# [Your task]
Print the data again, exactly.

# [Given records]
-- ==== Sys2Proof/Laws/SolenoidFrame.lean ====
section
/-! SUPPORT. What the operations of Machine/Solenoid.lean may touch, and that they keep the memories canonical. -/

namespace Sys2Proof.Machine

theorem setSvCh_frame {P : Parts} {s0 : State} {s : State} (n : ℕ) (x : SvCh) (hs0 : Frame P s0 s) (h_sv : P.sv = true) :
    Frame P s0 (State.setSvCh s n x) := by
  unfold State.setSvCh
  repeat' first
    | with_reducible assumption
    | (intro sv; refine frame_cut (a := Frame P s0 sv) ?_ ?_; on_goal 2 => dsimp -zeta only [sv]; on_goal 1 => clear_value sv)
    | (intro sv; clear_value sv)
    | intro _
    | lift_lets -underBinder
    | with_reducible apply onSv_frame
    | with_reducible apply frame_ite
    | with_reducible apply frame_foldl
    | with_reducible apply frame_foldr
    | split

theorem setSvGrp_frame {P : Parts} {s0 : State} {s : State} (g : ℕ) (x : SvGrp) (hs0 : Frame P s0 s) (h_sv : P.sv = true) :
    Frame P s0 (State.setSvGrp s g x) := by
  unfold State.setSvGrp
  repeat' first
    | with_reducible assumption
    | (intro sv; refine frame_cut (a := Frame P s0 sv) ?_ ?_; on_goal 2 => dsimp -zeta only [sv]; on_goal 1 => clear_value sv)
    | (intro sv; clear_value sv)
    | intro _
    | lift_lets -underBinder
    | with_reducible apply onSv_frame
    | with_reducible apply frame_ite
    | with_reducible apply frame_foldl
    | with_reducible apply frame_foldr
    | split

theorem svEvent_frame {P : Parts} {s0 : State} {s : State} (n : ℕ) (ev : ℕ) (hs0 : Frame P s0 s) (h_regs : P.regs = true) (h_dic : P.dic = true) (h_vq : P.vq = true) (h_le : P.le = true) (h_tw : P.tw = true) :
    Frame P s0 (State.svEvent s n ev) := by
  unfold State.svEvent
  repeat' first
    | with_reducible assumption
    | (intro sv; refine frame_cut (a := Frame P s0 sv) ?_ ?_; on_goal 2 => dsimp -zeta only [sv]; on_goal 1 => clear_value sv)
    | (intro sv; clear_value sv)
    | intro _
    | lift_lets -underBinder
    | with_reducible apply publish_frame
    | with_reducible apply frame_ite
    | with_reducible apply frame_foldl
    | with_reducible apply frame_foldr
    | split

theorem svNote_frame {P : Parts} {s0 : State} {s : State} (ev : Ev) (n : ℕ) (hs0 : Frame P s0 s) (h_regs : P.regs = true) (h_dic : P.dic = true) (h_mg : P.mg = true) (h_le : P.le = true) :
    Frame P s0 (State.svNote s ev n) := by
  unfold State.svNote
  repeat' first
    | with_reducible assumption
    | (intro sv; refine frame_cut (a := Frame P s0 sv) ?_ ?_; on_goal 2 => dsimp -zeta only [sv]; on_goal 1 => clear_value sv)
    | (intro sv; clear_value sv)
    | intro _
    | lift_lets -underBinder
    | with_reducible apply note_frame
    | with_reducible apply frame_ite
    | with_reducible apply frame_foldl
    | with_reducible apply frame_foldr
    | split

theorem svBit_frame {P : Parts} {s0 : State} {s : State} (n : ℕ) (f : RF) (hs0 : Frame P s0 s) (h_regs : P.regs = true) (h_dic : P.dic = true) (h_mg : P.mg = true) (h_vq : P.vq = true) (h_le : P.le = true) (h_tw : P.tw = true) :
    Frame P s0 (State.svBit s n f) := by
  unfold State.svBit
  repeat' first
    | with_reducible assumption
    | (intro sv; refine frame_cut (a := Frame P s0 sv) ?_ ?_; on_goal 2 => dsimp -zeta only [sv]; on_goal 1 => clear_value sv)
    | (intro sv; clear_value sv)
    | intro _
    | lift_lets -underBinder
    | with_reducible apply svEvent_frame
    | with_reducible apply svNote_frame
    | with_reducible apply putBit_frame
    | with_reducible apply frame_ite
    | with_reducible apply frame_foldl
    | with_reducible apply frame_foldr
    | split

theorem svVisitBit_frame {P : Parts} {s0 : State} {s : State} (n : ℕ) (f : RF) (fresh : Bool) (hs0 : Frame P s0 s) (h_regs : P.regs = true) (h_dic : P.dic = true) (h_mg : P.mg = true) (h_vq : P.vq = true) (h_le : P.le = true) (h_tw : P.tw = true) :
    Frame P s0 (State.svVisitBit s n f fresh) := by
  unfold State.svVisitBit
  repeat' first
    | with_reducible assumption
    | (intro sv; refine frame_cut (a := Frame P s0 sv) ?_ ?_; on_goal 2 => dsimp -zeta only [sv]; on_goal 1 => clear_value sv)
    | (intro sv; clear_value sv)
    | intro _
    | lift_lets -underBinder
    | with_reducible apply svBit_frame
    | with_reducible apply frame_ite
    | with_reducible apply frame_foldl
    | with_reducible apply frame_foldr
    | split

# [Output]
-- ==== Sys2Proof/Laws/SolenoidFrame.lean ====
section
/-! SUPPORT. What the operations of Machine/Solenoid.lean may touch, and that they keep the memories canonical. -/

namespace Sys2Proof.Machine

theorem setSvCh_frame {P : Parts} {s0 : State} {s : State} (n : ℕ) (x : SvCh) (hs0 : Frame P s0 s) (h_sv : P.sv = true) :
    Frame P s0 (State.setSvCh s n x) := by
  unfold State.setSvCh
  repeat' first
    | with_reducible assumption
    | (intro sv; refine frame_cut (a := Frame P s0 sv) ?_ ?_; on_goal 2 => dsimp -zeta only [sv]; on_goal 1 => clear_value sv)
    | (intro sv; clear_value sv)
    | intro _
    | lift_lets -underBinder
    | with_reducible apply onSv_frame
    | with_reducible apply frame_ite
    | with_reducible apply frame_foldl
    | with_reducible apply frame_foldr
    | split

theorem setSvGrp_frame {P : Parts} {s0 : State} {s : State} (g : ℕ) (x : SvGrp) (hs0 : Frame P s0 s) (h_sv : P.sv = true) :
    Frame P s0 (State.setSvGrp s g x) := by
  unfold State.setSvGrp
  repeat' first
    | with_reducible assumption
    | (intro sv; refine frame_cut (a := Frame P s0 sv) ?_ ?_; on_goal 2 => dsimp -zeta only [sv]; on_goal 1 => clear_value sv)
    | (intro sv; clear_value sv)
    | intro _
    | lift_lets -underBinder
    | with_reducible apply onSv_frame
    | with_reducible apply frame_ite
    | with_reducible apply frame_foldl
    | with_reducible apply frame_foldr
    | split

theorem svEvent_frame {P : Parts} {s0 : State} {s : State} (n : ℕ) (ev : ℕ) (hs0 : Frame P s0 s) (h_regs : P.regs = true) (h_dic : P.dic = true) (h_vq : P.vq = true) (h_le : P.le = true) (h_tw : P.tw = true) :
    Frame P s0 (State.svEvent s n ev) := by
  unfold State.svEvent
  repeat' first
    | with_reducible assumption
    | (intro sv; refine frame_cut (a := Frame P s0 sv) ?_ ?_; on_goal 2 => dsimp -zeta only [sv]; on_goal 1 => clear_value sv)
    | (intro sv; clear_value sv)
    | intro _
    | lift_lets -underBinder
    | with_reducible apply publish_frame
    | with_reducible apply frame_ite
    | with_reducible apply frame_foldl
    | with_reducible apply frame_foldr
    | split

theorem svNote_frame {P : Parts} {s0 : State} {s : State} (ev : Ev) (n : ℕ) (hs0 : Frame P s0 s) (h_regs : P.regs = true) (h_dic : P.dic = true) (h_mg : P.mg = true) (h_le : P.le = true) :
    Frame P s0 (State.svNote s ev n) := by
  unfold State.svNote
  repeat' first
    | with_reducible assumption
    | (intro sv; refine frame_cut (a := Frame P s0 sv) ?_ ?_; on_goal 2 => dsimp -zeta only [sv]; on_goal 1 => clear_value sv)
    | (intro sv; clear_value sv)
    | intro _
    | lift_lets -underBinder
    | with_reducible apply note_frame
    | with_reducible apply frame_ite
    | with_reducible apply frame_foldl
    | with_reducible apply frame_foldr
    | split

theorem svBit_frame {P : Parts} {s0 : State} {s : State} (n : ℕ) (f : RF) (hs0 : Frame P s0 s) (h_regs : P.regs = true) (h_dic : P.dic = true) (h_mg : P.mg = true) (h_vq : P.vq = true) (h_le : P.le = true) (h_tw : P.tw = true) :
    Frame P s0 (State.svBit s n f) := by
  unfold State.svBit
  repeat' first
    | with_reducible assumption
    | (intro sv; refine frame_cut (a := Frame P s0 sv) ?_ ?_; on_goal 2 => dsimp -zeta only [sv]; on_goal 1 => clear_value sv)
    | (intro sv; clear_value sv)
    | intro _
    | lift_lets -underBinder
    | with_reducible apply svEvent_frame
    | with_reducible apply svNote_frame
    | with_reducible apply putBit_frame
    | with_reducible apply frame_ite
    | with_reducible apply frame_foldl
    | with_reducible apply frame_foldr
    | split

theorem svVisitBit_frame {P : Parts} {s0 : State} {s : State} (n : ℕ) (f : RF) (fresh : Bool) (hs0 : Frame P s0 s) (h_regs : P.regs = true) (h_dic : P.dic = true) (h_mg : P.mg = true) (h_vq : P.vq = true) (h_le : P.le = true) (h_tw : P.tw = true) :
    Frame P s0 (State.svVisitBit s n f fresh) := by
  unfold State.svVisitBit
  repeat' first
    | with_reducible assumption
    | (intro sv; refine frame_cut (a := Frame P s0 sv) ?_ ?_; on_goal 2 => dsimp -zeta only [sv]; on_goal 1 => clear_value sv)
    | (intro sv; clear_value sv)
    | intro _
    | lift_lets -underBinder
    | with_reducible apply svBit_frame
    | with_reducible apply frame_ite
    | with_reducible apply frame_foldl
    | with_reducible apply frame_foldr
    | split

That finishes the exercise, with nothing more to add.